◆ **What you need to do**: Could you reproduce, from the records below, everything from the line with "match s.inp.memRead (s.pos * s.desc.stride +" down to the line with "def streamEnd (s", keeping both of those lines and changing nothing?

◆ **Data for review**:
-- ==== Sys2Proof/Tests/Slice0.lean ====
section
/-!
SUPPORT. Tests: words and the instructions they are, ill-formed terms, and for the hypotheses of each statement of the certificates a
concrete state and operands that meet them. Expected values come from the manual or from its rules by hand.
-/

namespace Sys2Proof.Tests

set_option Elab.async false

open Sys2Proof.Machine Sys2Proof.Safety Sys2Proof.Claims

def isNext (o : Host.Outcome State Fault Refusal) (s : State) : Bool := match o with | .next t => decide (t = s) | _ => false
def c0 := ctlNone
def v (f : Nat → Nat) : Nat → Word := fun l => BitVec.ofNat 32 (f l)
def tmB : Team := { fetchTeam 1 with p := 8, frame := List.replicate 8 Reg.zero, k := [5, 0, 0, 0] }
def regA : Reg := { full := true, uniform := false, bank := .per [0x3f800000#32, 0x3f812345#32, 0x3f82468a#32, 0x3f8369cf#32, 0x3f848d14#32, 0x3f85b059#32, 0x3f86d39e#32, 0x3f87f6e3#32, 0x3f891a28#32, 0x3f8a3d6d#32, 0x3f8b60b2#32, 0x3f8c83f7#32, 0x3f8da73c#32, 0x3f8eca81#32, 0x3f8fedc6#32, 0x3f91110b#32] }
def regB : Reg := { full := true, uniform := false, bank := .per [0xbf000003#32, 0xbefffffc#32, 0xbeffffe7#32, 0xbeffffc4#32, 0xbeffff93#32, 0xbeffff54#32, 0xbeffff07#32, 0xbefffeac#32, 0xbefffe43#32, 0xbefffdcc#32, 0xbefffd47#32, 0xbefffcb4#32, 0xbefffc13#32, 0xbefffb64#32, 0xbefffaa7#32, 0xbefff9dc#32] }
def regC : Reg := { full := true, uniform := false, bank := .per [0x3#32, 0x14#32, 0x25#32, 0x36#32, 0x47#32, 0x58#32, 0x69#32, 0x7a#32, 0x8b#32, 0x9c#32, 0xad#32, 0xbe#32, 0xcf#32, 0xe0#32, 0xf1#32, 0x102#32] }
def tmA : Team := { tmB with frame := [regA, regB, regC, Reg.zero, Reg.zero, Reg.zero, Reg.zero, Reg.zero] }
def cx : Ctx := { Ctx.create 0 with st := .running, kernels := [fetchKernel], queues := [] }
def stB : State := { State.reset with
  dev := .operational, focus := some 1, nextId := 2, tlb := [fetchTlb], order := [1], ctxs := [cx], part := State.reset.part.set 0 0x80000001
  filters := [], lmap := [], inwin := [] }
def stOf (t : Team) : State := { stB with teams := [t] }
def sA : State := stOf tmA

* * *

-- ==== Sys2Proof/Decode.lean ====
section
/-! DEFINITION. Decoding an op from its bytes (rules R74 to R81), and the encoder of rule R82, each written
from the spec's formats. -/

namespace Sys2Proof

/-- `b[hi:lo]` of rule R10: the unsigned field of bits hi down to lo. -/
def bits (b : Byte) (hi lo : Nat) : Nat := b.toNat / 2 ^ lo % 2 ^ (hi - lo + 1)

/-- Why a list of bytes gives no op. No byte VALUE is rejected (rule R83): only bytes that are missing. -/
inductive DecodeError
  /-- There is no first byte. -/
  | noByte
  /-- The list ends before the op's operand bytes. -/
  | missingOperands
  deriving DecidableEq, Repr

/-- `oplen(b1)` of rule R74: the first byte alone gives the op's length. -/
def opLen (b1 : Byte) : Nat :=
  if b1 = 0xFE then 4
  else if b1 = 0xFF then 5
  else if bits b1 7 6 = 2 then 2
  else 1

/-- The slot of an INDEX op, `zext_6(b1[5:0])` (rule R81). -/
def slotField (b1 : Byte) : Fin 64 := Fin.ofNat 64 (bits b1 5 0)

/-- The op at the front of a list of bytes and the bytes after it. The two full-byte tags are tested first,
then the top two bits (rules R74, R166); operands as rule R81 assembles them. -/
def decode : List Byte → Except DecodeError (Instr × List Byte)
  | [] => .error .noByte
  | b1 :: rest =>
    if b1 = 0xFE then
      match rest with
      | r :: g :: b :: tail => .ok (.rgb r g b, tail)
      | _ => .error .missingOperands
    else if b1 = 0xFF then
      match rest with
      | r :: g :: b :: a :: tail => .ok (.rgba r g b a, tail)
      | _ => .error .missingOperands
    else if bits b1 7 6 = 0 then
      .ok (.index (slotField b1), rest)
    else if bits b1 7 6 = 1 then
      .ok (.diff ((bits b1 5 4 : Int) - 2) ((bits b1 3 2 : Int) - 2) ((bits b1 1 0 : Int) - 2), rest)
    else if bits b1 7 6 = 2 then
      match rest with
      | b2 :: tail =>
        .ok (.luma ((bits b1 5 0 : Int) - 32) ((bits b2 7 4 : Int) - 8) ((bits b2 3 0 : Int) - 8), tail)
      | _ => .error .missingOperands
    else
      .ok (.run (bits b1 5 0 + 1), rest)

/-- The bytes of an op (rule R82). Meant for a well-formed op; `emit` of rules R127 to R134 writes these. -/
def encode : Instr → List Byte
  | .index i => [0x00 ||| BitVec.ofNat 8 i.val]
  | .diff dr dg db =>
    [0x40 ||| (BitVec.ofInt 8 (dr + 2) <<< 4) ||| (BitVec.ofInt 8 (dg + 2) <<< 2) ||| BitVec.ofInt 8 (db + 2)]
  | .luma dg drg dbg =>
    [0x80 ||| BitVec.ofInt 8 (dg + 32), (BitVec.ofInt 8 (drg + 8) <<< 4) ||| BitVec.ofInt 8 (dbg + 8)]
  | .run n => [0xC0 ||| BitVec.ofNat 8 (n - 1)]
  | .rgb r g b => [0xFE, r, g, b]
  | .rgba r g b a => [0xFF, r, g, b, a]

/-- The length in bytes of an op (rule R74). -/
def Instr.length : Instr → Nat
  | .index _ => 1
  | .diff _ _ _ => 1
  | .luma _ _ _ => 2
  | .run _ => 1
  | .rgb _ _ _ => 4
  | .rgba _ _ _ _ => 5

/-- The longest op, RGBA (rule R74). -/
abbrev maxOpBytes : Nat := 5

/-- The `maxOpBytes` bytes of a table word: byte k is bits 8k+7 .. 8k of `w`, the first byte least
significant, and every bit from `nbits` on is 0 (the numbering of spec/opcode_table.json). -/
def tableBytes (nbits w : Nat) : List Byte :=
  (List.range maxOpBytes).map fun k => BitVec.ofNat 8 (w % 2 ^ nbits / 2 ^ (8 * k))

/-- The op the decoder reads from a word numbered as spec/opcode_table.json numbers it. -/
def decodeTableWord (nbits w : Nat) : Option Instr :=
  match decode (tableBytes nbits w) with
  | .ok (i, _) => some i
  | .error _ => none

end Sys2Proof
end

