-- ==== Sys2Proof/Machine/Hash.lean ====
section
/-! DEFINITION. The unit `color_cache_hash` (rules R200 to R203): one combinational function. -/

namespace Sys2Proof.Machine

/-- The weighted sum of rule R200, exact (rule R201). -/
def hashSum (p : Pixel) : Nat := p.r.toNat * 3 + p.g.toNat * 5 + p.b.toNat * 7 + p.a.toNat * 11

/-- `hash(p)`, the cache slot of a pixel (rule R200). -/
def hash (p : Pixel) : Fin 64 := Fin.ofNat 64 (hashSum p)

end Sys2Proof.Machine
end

...

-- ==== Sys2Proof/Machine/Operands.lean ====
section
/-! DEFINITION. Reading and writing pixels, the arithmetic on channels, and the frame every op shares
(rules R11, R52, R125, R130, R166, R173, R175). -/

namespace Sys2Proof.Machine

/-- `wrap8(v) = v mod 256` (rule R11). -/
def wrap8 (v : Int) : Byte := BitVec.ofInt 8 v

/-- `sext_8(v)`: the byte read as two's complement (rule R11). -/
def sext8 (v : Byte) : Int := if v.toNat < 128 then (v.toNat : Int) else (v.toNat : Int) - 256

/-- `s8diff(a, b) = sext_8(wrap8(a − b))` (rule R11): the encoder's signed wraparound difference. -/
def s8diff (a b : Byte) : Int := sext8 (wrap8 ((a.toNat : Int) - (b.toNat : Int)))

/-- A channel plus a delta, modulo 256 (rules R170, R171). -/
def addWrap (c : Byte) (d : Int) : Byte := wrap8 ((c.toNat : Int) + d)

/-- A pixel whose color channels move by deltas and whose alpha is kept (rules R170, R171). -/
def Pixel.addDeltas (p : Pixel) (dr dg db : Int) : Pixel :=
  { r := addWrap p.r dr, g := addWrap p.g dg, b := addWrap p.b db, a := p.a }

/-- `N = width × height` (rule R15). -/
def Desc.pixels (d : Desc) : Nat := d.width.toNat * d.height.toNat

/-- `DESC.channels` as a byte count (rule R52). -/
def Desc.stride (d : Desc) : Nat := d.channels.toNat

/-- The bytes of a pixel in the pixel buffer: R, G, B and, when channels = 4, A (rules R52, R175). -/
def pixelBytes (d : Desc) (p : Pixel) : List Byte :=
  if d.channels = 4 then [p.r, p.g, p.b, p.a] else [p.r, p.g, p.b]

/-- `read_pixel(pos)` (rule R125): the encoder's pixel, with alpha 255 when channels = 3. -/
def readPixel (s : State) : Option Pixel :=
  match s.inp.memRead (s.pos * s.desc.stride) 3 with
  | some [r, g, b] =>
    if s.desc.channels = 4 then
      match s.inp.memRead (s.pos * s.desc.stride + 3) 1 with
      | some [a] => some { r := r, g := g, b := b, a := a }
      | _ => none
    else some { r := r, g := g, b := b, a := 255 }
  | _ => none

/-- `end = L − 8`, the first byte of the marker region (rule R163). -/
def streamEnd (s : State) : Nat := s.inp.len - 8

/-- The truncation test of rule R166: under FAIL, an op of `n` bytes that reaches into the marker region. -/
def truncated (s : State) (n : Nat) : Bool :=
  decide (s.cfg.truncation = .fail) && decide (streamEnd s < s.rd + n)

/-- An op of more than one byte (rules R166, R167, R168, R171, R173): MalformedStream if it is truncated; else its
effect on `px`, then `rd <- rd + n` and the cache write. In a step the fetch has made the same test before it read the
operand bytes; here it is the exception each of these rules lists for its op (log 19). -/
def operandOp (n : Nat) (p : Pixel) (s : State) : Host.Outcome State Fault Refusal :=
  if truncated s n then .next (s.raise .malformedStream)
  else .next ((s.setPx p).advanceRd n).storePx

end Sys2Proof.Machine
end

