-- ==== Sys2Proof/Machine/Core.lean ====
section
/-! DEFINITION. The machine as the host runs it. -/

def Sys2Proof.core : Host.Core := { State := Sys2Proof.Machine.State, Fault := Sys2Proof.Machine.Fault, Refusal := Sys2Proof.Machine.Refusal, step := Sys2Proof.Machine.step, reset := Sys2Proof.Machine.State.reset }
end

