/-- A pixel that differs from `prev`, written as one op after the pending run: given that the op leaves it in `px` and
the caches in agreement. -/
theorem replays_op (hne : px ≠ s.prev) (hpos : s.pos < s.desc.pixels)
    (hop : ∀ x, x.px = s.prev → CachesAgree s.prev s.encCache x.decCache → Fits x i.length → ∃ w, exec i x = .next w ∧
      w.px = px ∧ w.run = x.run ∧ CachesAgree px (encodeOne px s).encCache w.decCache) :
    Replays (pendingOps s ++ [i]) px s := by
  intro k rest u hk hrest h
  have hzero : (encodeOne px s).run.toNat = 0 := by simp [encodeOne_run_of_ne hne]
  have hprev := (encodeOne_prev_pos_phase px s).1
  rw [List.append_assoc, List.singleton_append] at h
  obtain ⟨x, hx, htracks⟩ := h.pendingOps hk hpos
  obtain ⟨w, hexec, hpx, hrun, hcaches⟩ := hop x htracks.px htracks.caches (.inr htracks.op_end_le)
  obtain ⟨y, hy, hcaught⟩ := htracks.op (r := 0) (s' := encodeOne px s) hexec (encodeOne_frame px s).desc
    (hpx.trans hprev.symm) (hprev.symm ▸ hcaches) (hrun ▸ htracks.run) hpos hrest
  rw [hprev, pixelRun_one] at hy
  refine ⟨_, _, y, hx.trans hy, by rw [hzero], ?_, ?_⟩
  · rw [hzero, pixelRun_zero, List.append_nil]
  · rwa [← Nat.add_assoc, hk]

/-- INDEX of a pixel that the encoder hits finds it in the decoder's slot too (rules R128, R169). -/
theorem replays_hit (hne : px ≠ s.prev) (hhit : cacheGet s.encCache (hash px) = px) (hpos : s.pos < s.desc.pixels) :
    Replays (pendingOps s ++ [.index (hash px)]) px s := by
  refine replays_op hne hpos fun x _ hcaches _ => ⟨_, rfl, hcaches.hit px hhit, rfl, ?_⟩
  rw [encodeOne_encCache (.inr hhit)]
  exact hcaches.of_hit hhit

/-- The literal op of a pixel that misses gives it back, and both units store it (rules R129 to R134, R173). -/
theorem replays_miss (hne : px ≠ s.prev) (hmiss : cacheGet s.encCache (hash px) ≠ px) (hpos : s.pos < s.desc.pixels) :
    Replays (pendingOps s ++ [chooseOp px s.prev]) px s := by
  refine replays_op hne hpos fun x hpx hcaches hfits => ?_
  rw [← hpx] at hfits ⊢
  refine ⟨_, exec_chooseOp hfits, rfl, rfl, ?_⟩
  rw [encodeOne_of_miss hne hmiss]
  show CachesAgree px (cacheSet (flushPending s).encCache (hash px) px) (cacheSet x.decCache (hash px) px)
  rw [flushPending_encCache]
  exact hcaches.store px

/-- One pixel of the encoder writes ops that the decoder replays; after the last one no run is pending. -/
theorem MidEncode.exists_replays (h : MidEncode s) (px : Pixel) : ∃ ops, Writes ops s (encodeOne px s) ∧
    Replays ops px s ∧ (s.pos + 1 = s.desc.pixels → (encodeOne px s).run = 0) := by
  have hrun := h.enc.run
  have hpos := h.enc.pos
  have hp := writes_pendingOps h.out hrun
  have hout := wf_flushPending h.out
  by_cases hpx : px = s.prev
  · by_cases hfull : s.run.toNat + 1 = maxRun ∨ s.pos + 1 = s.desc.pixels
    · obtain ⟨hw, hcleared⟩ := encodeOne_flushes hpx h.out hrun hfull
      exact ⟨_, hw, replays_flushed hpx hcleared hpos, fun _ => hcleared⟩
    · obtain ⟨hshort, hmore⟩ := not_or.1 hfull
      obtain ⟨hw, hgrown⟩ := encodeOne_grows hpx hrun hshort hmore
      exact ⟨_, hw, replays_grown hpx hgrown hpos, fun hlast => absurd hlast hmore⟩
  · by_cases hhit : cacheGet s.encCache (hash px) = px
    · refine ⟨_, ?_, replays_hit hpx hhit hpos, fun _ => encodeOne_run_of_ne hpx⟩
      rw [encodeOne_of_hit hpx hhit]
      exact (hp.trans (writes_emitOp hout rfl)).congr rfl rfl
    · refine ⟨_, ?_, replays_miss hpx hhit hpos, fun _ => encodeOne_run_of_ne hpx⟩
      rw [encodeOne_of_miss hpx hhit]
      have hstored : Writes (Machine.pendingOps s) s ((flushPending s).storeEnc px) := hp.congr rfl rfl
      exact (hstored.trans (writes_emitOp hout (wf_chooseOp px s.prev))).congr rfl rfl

◆ **Solution to this problem**:
      match s.inp.memRead (s.pos * s.desc.stride + 3) 1 with
      | some [a] => some { r := r, g := g, b := b, a := a }
      | _ => none
    else some { r := r, g := g, b := b, a := 255 }
  | _ => none

/-- `end = L − 8`, the first byte of the marker region (rule R163). -/
def streamEnd (s : State) : Nat := s.inp.len - 8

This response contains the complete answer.